Scan the records beneath this line for the line holding "-- ==== Sys2Proof/Laws/State.lean" and the line holding "s.start.fetchAfterReset = s.fetchAfterReset := rfl", then transcribe exactly those two and all lines between.

[[ Material shown, beginning ]]

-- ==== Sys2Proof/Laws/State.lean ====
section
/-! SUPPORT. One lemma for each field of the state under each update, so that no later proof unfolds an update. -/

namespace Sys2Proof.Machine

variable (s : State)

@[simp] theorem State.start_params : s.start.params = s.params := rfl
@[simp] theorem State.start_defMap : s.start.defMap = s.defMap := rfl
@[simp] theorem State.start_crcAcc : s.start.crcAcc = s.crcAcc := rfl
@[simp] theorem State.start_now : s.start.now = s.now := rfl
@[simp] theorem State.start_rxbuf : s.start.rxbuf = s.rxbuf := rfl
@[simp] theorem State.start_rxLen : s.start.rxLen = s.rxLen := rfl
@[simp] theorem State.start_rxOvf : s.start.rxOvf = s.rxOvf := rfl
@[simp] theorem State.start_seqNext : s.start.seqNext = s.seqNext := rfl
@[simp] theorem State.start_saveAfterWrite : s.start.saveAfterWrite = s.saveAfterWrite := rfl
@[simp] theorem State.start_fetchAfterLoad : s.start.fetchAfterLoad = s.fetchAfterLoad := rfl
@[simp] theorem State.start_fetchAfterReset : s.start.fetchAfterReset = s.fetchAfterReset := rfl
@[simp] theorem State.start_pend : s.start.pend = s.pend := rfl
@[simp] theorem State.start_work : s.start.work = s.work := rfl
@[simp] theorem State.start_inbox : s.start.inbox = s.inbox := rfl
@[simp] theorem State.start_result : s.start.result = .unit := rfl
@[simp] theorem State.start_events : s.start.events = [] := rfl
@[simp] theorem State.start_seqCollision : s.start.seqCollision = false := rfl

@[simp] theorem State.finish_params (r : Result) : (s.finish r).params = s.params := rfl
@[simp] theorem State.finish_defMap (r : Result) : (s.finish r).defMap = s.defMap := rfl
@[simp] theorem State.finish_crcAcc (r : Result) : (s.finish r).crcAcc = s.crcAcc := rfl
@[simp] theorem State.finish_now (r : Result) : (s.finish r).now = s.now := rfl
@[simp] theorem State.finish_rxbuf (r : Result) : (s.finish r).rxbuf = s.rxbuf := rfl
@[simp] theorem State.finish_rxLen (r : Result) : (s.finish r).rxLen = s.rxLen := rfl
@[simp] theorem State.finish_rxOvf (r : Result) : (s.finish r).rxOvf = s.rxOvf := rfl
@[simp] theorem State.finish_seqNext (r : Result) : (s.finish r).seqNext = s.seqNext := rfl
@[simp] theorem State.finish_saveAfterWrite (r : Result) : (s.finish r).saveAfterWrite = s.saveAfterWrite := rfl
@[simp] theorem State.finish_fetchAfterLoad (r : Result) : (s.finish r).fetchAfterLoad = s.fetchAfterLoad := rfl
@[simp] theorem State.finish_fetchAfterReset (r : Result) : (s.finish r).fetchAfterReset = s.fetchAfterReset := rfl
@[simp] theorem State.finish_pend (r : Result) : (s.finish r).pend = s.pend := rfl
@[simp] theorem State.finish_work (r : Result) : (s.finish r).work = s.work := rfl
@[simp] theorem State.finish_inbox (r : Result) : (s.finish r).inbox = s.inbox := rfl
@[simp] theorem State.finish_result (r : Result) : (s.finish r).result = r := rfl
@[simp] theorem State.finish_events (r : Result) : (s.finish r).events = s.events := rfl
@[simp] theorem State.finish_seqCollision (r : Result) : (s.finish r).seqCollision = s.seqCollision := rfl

[[ Material shown, end ]]
[[ Material shown, beginning ]]

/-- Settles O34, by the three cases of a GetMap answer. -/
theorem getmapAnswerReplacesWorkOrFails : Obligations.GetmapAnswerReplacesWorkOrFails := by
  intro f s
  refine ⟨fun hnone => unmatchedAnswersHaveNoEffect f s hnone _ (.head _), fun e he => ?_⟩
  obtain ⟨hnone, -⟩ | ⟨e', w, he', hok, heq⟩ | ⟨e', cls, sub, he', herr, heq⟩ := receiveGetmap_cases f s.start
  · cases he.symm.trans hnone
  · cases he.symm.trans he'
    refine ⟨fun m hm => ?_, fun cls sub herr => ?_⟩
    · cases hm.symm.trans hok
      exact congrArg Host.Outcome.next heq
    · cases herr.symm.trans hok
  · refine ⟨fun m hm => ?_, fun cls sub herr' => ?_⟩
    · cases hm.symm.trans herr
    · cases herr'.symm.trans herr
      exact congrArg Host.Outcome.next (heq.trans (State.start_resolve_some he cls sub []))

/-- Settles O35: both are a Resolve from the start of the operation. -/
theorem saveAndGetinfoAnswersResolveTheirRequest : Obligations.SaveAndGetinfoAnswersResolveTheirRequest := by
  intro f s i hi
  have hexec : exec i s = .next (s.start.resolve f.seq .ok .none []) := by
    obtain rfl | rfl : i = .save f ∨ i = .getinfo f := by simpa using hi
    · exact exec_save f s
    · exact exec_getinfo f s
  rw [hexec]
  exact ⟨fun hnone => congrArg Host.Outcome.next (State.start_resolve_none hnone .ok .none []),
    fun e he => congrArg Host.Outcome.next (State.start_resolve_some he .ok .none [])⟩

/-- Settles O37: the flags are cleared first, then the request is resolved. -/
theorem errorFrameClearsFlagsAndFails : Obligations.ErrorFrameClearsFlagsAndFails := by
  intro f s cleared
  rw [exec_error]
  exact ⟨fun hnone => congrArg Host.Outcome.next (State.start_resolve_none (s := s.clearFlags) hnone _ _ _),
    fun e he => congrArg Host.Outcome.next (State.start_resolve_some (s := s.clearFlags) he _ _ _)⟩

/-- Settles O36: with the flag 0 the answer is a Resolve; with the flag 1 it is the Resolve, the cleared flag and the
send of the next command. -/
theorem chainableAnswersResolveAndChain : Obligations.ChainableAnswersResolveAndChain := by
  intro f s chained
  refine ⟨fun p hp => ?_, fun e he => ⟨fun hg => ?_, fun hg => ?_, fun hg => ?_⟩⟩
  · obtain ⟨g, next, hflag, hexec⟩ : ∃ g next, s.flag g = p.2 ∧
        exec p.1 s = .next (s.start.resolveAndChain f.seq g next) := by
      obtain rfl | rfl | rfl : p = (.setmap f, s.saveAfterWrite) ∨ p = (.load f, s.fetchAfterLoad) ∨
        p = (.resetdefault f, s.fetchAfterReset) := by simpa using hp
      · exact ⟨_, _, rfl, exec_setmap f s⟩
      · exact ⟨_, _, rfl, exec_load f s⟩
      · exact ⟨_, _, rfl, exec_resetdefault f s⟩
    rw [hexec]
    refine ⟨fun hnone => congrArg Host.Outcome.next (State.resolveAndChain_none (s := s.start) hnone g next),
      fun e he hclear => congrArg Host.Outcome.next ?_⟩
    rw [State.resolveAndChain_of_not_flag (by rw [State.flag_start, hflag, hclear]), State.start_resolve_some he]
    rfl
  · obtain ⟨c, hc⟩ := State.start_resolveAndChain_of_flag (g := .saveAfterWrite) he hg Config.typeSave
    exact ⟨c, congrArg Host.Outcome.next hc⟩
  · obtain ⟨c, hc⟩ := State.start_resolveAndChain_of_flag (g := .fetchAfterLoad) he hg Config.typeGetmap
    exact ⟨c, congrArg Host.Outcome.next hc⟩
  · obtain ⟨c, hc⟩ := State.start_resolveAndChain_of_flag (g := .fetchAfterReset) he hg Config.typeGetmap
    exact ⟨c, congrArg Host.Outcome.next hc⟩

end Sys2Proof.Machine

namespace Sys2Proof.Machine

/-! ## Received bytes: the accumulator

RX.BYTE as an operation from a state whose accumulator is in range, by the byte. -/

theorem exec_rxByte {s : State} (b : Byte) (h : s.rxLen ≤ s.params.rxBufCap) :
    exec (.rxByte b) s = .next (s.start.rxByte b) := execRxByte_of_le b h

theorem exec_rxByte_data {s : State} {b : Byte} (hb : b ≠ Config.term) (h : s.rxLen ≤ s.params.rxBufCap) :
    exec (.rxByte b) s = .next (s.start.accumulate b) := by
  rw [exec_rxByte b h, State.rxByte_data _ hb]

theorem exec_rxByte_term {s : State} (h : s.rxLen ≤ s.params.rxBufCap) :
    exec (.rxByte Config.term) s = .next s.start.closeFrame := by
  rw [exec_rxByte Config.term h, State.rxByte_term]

[[ Material shown, end ]]

Answer box:
-- ==== Sys2Proof/Laws/State.lean ====
section
/-! SUPPORT. One lemma for each field of the state under each update, so that no later proof unfolds an update. -/

namespace Sys2Proof.Machine

variable (s : State)

@[simp] theorem State.start_params : s.start.params = s.params := rfl
@[simp] theorem State.start_defMap : s.start.defMap = s.defMap := rfl
@[simp] theorem State.start_crcAcc : s.start.crcAcc = s.crcAcc := rfl
@[simp] theorem State.start_now : s.start.now = s.now := rfl
@[simp] theorem State.start_rxbuf : s.start.rxbuf = s.rxbuf := rfl
@[simp] theorem State.start_rxLen : s.start.rxLen = s.rxLen := rfl
@[simp] theorem State.start_rxOvf : s.start.rxOvf = s.rxOvf := rfl
@[simp] theorem State.start_seqNext : s.start.seqNext = s.seqNext := rfl
@[simp] theorem State.start_saveAfterWrite : s.start.saveAfterWrite = s.saveAfterWrite := rfl
@[simp] theorem State.start_fetchAfterLoad : s.start.fetchAfterLoad = s.fetchAfterLoad := rfl
@[simp] theorem State.start_fetchAfterReset : s.start.fetchAfterReset = s.fetchAfterReset := rfl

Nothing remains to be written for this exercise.